What you are asked to do
Within the records below, reproduce without change the lines from the line that has "else chooseOld (readWord" through the line that has "inputs (log 6) -/", and only those.

Source data

'''

-- ==== Sys2Proof/Machine/Ops.lean ====
section
/-! DEFINITION. The named operations over memory and state: byte cells, banks, registers, free values, word
accesses, the two windows, interrupt entry and return, reset in mid-run, and the fetch. -/

namespace Sys2Proof.Machine

/-! ## Memory cells (log 1) -/

/-- One byte cell, none where nothing has been written and the spec gives no reset contents
(10_state.md R36). -/
def readCell : Memory → Nat → Option Byte
  | [], a => unlistedByte a
  | (a', b) :: m, a => if a = a' then some b else readCell m a

/-- The list with cell `a` first, or without it where the value is what an unlisted cell reads as. -/
def listCell (a : Nat) (b : Byte) (m : Memory) : Memory :=
  if unlistedByte a = some b then m else (a, b) :: m

/-- Write one byte cell, keeping the list in its canonical form. -/
def writeCell : Memory → Nat → Byte → Memory
  | [], a, b => listCell a b []
  | (a', b') :: m, a, b =>
    if a < a' then listCell a b ((a', b') :: m)
    else if a = a' then listCell a b m
    else (a', b') :: writeCell m a b

/-- One memory word, none where a half has no value (20_memory.md R61). -/
def readWord (m : Memory) (a : PhysAddr) : Option Word :=
  match readCell m (2 * a.toNat), readCell m (2 * a.toNat + 1) with
  | some lo, some hi => some (wordOf hi lo)
  | _, _ => none

/-- Write one memory word (20_memory.md R70). -/
def writeWord (m : Memory) (a : PhysAddr) (v : Word) : Memory :=
  writeCell (writeCell m (2 * a.toNat) (loByte v)) (2 * a.toNat + 1) (hiByte v)

/-- Cell addresses rise strictly. -/
def cellsRise : Memory → Bool
  | [] => true
  | [_] => true
  | (a, _) :: (a', b') :: m => decide (a < a') && cellsRise ((a', b') :: m)

/-- The canonical form: addresses strictly rising and inside the 2^20 words, no entry equal to what an unlisted
cell reads as. -/
def Memory.wf (m : Memory) : Bool :=
  cellsRise m && m.all fun c => decide (c.1 < 2 ^ 21) && decide (unlistedByte c.1 ≠ some c.2)

/-- `phys(seg, off)`: the physical word address, modulo 2^20 (20_memory.md R62). -/
def phys (seg off : Word) : PhysAddr := seg.setWidth 20 <<< 4 + off.setWidth 20

/-- The graphics segment and the I/O segment less the boot ROM: answered by the platform
(20_memory.md R66, R71). -/
def isPlatform (a : PhysAddr) : Bool := decide (0xE0000 ≤ a.toNat) && decide (a.toNat < bootRomBase)

/-- The boot ROM (20_memory.md R73). -/
def isBootRom (a : PhysAddr) : Bool := decide (bootRomBase ≤ a.toNat)

/-- The screen buffer (20_memory.md R67). -/
def isScreen (a : PhysAddr) : Bool := decide (0xF1000 ≤ a.toNat) && decide (a.toNat ≤ 0xF17CF)

/-! ## Banks and registers (10_state.md R20, R31) -/

/-- The active bank (10_state.md R31). -/
def State.active (s : State) : Bank :=
  match s.view with
  | .normal => s.normal
  | .shadow => s.shadow

/-- The inactive bank: the alternate registers (10_state.md R31). -/
def State.inactive (s : State) : Bank :=
  match s.view with
  | .normal => s.shadow
  | .shadow => s.normal

/-- Write the active bank. -/
def State.setActive (s : State) (b : Bank) : State :=
  { s with
    normal := match s.view with
      | .normal => b
      | .shadow => s.normal
    shadow := match s.view with
      | .normal => s.shadow
      | .shadow => b }

/-- PC of the active view (10_state.md R31). While an instruction executes it is X + 1 (R24, log 20). -/
def State.pc (s : State) : Word := s.active.pc

/-- CS of the active view. -/
def State.cs (s : State) : Word := s.active.cs

/-- PSW of the active view. -/
def State.psw (s : State) : Word := s.active.psw

/-- Write PC of the active view. -/
def State.setPc (s : State) (v : Word) : State := s.setActive { s.active with pc := v }

/-- Write CS of the active view. -/
def State.setCs (s : State) (v : Word) : State := s.setActive { s.active with cs := v }

/-- Write PSW of the active view. -/
def State.setPsw (s : State) (v : Word) : State := s.setActive { s.active with psw := v }

/-- `R[i]` as a source operand: R0 to R14, and X + 1 for R15 (00_scope.md R11, 10_state.md R24). -/
def State.reg (s : State) (r : RegNum) : Word :=
  if h : r.toNat < 15 then s.regs[r.toNat] else s.pc

/-- Write one of R0 to R14 and note the write in the recent-write window (10_state.md R34); R15 is written by
`transfer` alone. -/
def State.setReg (s : State) (r : RegNum) (v : Word) : State :=
  { s with
    regs := if h : r.toNat < 15 then s.regs.set r.toNat v else s.regs
    recent := if h : r.toNat < 15 then ⟨r, s.regs[r.toNat], 0⟩ :: s.recent else s.recent }

/-- A segment register by its code; CS is the active view's (10_state.md R27). -/
def State.seg (s : State) : Seg → Word
  | .cs => s.cs
  | .ds => s.ds
  | .ss => s.ss
  | .es => s.es

/-- Write DS, SS or ES; a program has no way to write CS here (40_data_movement.md R137). -/
def State.setSeg (s : State) (g : Seg) (v : Word) : State :=
  { s with
    ds := if g = .ds then v else s.ds
    ss := if g = .ss then v else s.ss
    es := if g = .es then v else s.es }

/-- Set or clear the pending transfer (10_state.md R25). -/
def State.setDly (s : State) (d : Option Transfer) : State := { s with dly := d }

/-- Stop the processor (47_system.md R276). -/
def State.halt (s : State) : State := { s with halted := true }

/-- Set the free-value counter (log 5). -/
def State.setDraws (s : State) (n : Nat) : State := { s with draws := n }

/-- Set the platform's coming answers (log 7). -/
def State.setPlatformIn (s : State) (ws : List Word) : State := { s with platformIn := ws }

/-- Hand a write to the platform (20_memory.md R71, log 7). -/
def State.platformWrite (s : State) (a : PhysAddr) (v : Word) : State :=
  { s with platformOut := s.platformOut ++ [⟨a, v⟩] }

/-- Store a word of memory and note the word it replaces in the fetch window (20_memory.md R78). -/
def State.storeMem (s : State) (a : PhysAddr) (v : Word) : State :=
  { s with
    mem := writeWord s.mem a v
    stored := ⟨a, readWord s.mem a, 0⟩ :: s.stored }

/-- The instruction executing is the delay slot of a taken transfer (10_state.md R26, log 19). -/
def State.inSlot (s : State) : Bool := s.dly.isSome

/-! ## Free values (log 5) -/

/-- Draw a free word (00_scope.md R11). -/
def drawWord (s : State) : Word × State := (Config.freeWord s.draws, s.setDraws (s.draws + 1))

/-- Draw a free bit. -/
def drawBit (s : State) : Bool × State := (Config.freeBit s.draws, s.setDraws (s.draws + 1))

/-- A free choice between the current value and earlier ones; with none there is nothing to choose. -/
def chooseOld {α : Type} (cur : α) (olds : List α) (s : State) : α × State :=
  match olds with
  | [] => (cur, s)
  | o :: os => ((cur :: o :: os).getD (Config.freeChoice s.draws % (os.length + 2)) cur,
      s.setDraws (s.draws + 1))

/-! ## Word accesses (20_memory.md R65) -/

/-- A read the platform answers: its next answer, or a free value when it has given none
(20_memory.md R71, log 7). -/
def platformRead (s : State) : Word × State :=
  match s.platformIn with
  | [] => drawWord s
  | w :: ws => (w, s.setPlatformIn ws)

/-- A data read: the platform's answer, the word last written, or a free value for a word nothing has written
(20_memory.md R71, R75, 10_state.md R36, log 4). -/
def loadWord (a : PhysAddr) (s : State) : Word × State :=
  if isPlatform a then platformRead s
  else match readWord s.mem a with
    | some w => (w, s)
    | none => drawWord s

/-- A data write: refused on the boot ROM, an event for the platform, or a word of memory noted in the fetch
window (20_memory.md R71, R73, R78). -/
def storeWord (a : PhysAddr) (v : Word) (s : State) : Result :=
  if isBootRom a then .refused .romStore
  else if isPlatform a then .next (s.platformWrite a v)
  else .next (s.storeMem a v)

/-- The word a screen cell was last given: its low byte is the character shown there, its high byte the
attributes (20_memory.md R67). -/
def screenCell (s : State) (a : PhysAddr) : Option Word :=
  if isScreen a then ((s.platformOut.filter (·.addr = a)).getLast?).map (·.value) else none

/-! ## The two windows (10_state.md R34) -/

/-- A new instruction begins: every noted write is one instruction older, and those beyond the windows are
dropped (40_data_movement.md R135, 20_memory.md R78). -/
def ageWindows (s : State) : State :=
  { s with
    recent := (s.recent.map fun e => { e with age := e.age + 1 }).filter fun e => decide (e.age ≤ s.cfg.archReadWindow)
    stored := (s.stored.map fun e => { e with age := e.age + 1 }).filter fun e => decide (e.age ≤ s.cfg.fetchWindow) }

/-- A pipeline flush: both windows are emptied (10_state.md R34, 47_system.md R272). -/
def flush (s : State) : State := { s with recent := [], stored := [] }

/-- The architectural read of one of R0 to R14: its value when no instruction of the window wrote it, else a
free choice among that value and those it held before the window's writes (40_data_movement.md R135, log 13). -/
def archRead (r : RegNum) (s : State) : Word × State :=
  chooseOld (s.reg r) ((s.recent.filter (·.reg = r)).map (·.old)) s

/-- The instruction fetch from a physical address: the platform's answer, or the word there, or a free choice
between it and the words that stores still in the fetch window replaced (20_memory.md R64, R71, R78, log 14).
None: the word has no value (log 4). -/
def fetchWord (a : PhysAddr) (s : State) : Option Word × State :=
  if isPlatform a then
    match platformRead s with
    | (w, s') => (some w, s')
  else chooseOld (readWord s.mem a) ((s.stored.filter (·.addr = a)).map (·.old)) s

/-! ## Interrupt entry and return (60_exceptions.md) -/

/-- The vectors of interrupt entry (20_memory.md R72). -/
inductive EntryVector where
  /-- HW_INT_VECTOR, physical word 0x00001. -/
  | hardware
  /-- SWI_VECTOR, physical word 0x00002. -/
  | swi
deriving DecidableEq, Repr

/-- The physical address of a vector (20_memory.md R72). -/
def vectorAddr : EntryVector → PhysAddr
  | .hardware => 0x00001
  | .swi => 0x00002

/-- The shadow PSW interrupt entry writes: the active PSW with S = 1 and I = 0 (60_exceptions.md R326). -/
def entryPsw (p : Word) : Word := pswSet (pswSet p 5 true) 4 false

/-- Interrupt entry (60_exceptions.md R326, R330): nothing is pushed, the normal bank stays, the shadow bank gets
the vector word, CS 0 and the configured PSW, and the pipeline is flushed. -/
def interruptEntry (v : EntryVector) (s : State) : State :=
  match loadWord (vectorAddr v) s with
  | (t, s') => flush { s' with
      view := .shadow
      shadow := ⟨t, 0x0000, entryPsw s.psw⟩
      dly := none }

/-- Return from interrupt: the normal view becomes active, nothing is copied, the pipeline is flushed
(47_system.md R274, 60_exceptions.md R329). In the normal view it is a flush. -/
def interruptReturn (s : State) : State := flush { s with view := .normal }

/-! ## Boundary inputs (log 6) -/

/-- What the environment drives at this boundary. -/
def State.boundary (s : State) : Boundary := s.env.headD ⟨false, false⟩

/-- The boundary's input has been sampled. -/
def State.nextBoundary (s : State) : State := { s with env := s.env.tail }

/-- The acceptance test of the hardware interrupt (60_exceptions.md R324). -/
def acceptsInterrupt (s : State) : Bool := s.boundary.irq && pswI s.psw && s.dly.isNone

/-- Reset in mid-run: the reset state of 10_state.md R35, the boundary inputs, the platform's lists, the
parameters and the free-value counter going on (70_reset_and_hazards.md R360, R361, log 18). -/
def resetEvent (s : State) : State :=
  { State.reset with
    cfg := s.cfg
    env := s.env
    platformIn := s.platformIn
    platformOut := s.platformOut
    draws := s.draws }

/-! ## Sequencing (10_state.md R26) -/

/-- The PC moves past the fetched instruction; it wraps inside the segment (10_state.md R26). -/
def advancePc (s : State) : State := s.setPc (s.pc + 1)

/-- After a delay-slot instruction: the pending transfer takes effect (10_state.md R26). -/
def completeTransfer (d : Transfer) (s : State) : State :=
  match d.cs with
  | none => (s.setPc d.target).setDly none
  | some c => ((s.setPc d.target).setCs c).setDly none

/-- The end of an instruction: one that stood in a delay slot completes the transfer (10_state.md R26). -/
def finishSlot (d : Option Transfer) (r : Result) : Result :=
  match r with
  | .next s => match d with
    | none => .next s
    | some t => .next (completeTransfer t s)
  | .fault f => .fault f
  | .refused f => .refused f

/-- The fetch at the PC of the active view, as the next instruction begins (10_state.md R26, 20_memory.md R64). -/
def fetchNext (s : State) : Option Word × State := fetchWord (phys s.cs s.pc) (ageWindows s)

/-- Place a word where `fetchNext` fetches: in the memory cells, with no earlier word left in the fetch window,
or as the platform's next answer; the machine is not halted, and the coming boundary neither resets nor interrupts
it (log 17). -/
def placeFetchWord (s : State) (w : Word) : State :=
  let a := phys s.cs s.pc
  { s with
    mem := if isPlatform a then s.mem else writeWord s.mem a w
    stored := s.stored.filter fun e => decide (e.addr ≠ a)
    platformIn := if isPlatform a then w :: s.platformIn else s.platformIn
    halted := false
    env := match s.env with
      | [] => []
      | _ :: bs => ⟨false, false⟩ :: bs }

end Sys2Proof.Machine
end

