-- ==== Sys2Proof/Machine/SingleOperand.lean ====
section
/-! DEFINITION. SWB, INV and NEG (43_single_operand.md). None of them writes a flag (R204). -/

namespace Sys2Proof.Machine

/-- A single-operand instruction: Rx is read and written with the result (43_single_operand.md R200). -/
def single (f : Word → Word) (rx : RegNum) (s : State) : Result :=
  readReg rx s fun a => writeReg rx (f a) s

/-- SWB Rx (43_single_operand.md R201). -/
def execSwb (rx : RegNum) (s : State) : Result := single swapBytes rx s

/-- INV Rx (43_single_operand.md R202). -/
def execInv (rx : RegNum) (s : State) : Result := single invert rx s

/-- NEG Rx (43_single_operand.md R203). -/
def execNeg (rx : RegNum) (s : State) : Result := single negate rx s

end Sys2Proof.Machine
end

'''

Result
  else chooseOld (readWord s.mem a) ((s.stored.filter (·.addr = a)).map (·.old)) s

/-! ## Interrupt entry and return (60_exceptions.md) -/

/-- The vectors of interrupt entry (20_memory.md R72). -/
inductive EntryVector where
  /-- HW_INT_VECTOR, physical word 0x00001. -/
  | hardware
  /-- SWI_VECTOR, physical word 0x00002. -/
  | swi
deriving DecidableEq, Repr

/-- The physical address of a vector (20_memory.md R72). -/
def vectorAddr : EntryVector → PhysAddr
  | .hardware => 0x00001
  | .swi => 0x00002

/-- The shadow PSW interrupt entry writes: the active PSW with S = 1 and I = 0 (60_exceptions.md R326). -/
def entryPsw (p : Word) : Word := pswSet (pswSet p 5 true) 4 false

/-- Interrupt entry (60_exceptions.md R326, R330): nothing is pushed, the normal bank stays, the shadow bank gets
the vector word, CS 0 and the configured PSW, and the pipeline is flushed. -/
def interruptEntry (v : EntryVector) (s : State) : State :=
  match loadWord (vectorAddr v) s with
  | (t, s') => flush { s' with
      view := .shadow
      shadow := ⟨t, 0x0000, entryPsw s.psw⟩
      dly := none }

/-- Return from interrupt: the normal view becomes active, nothing is copied, the pipeline is flushed
(47_system.md R274, 60_exceptions.md R329). In the normal view it is a flush. -/
def interruptReturn (s : State) : State := flush { s with view := .normal }

/-! ## Boundary inputs (log 6) -/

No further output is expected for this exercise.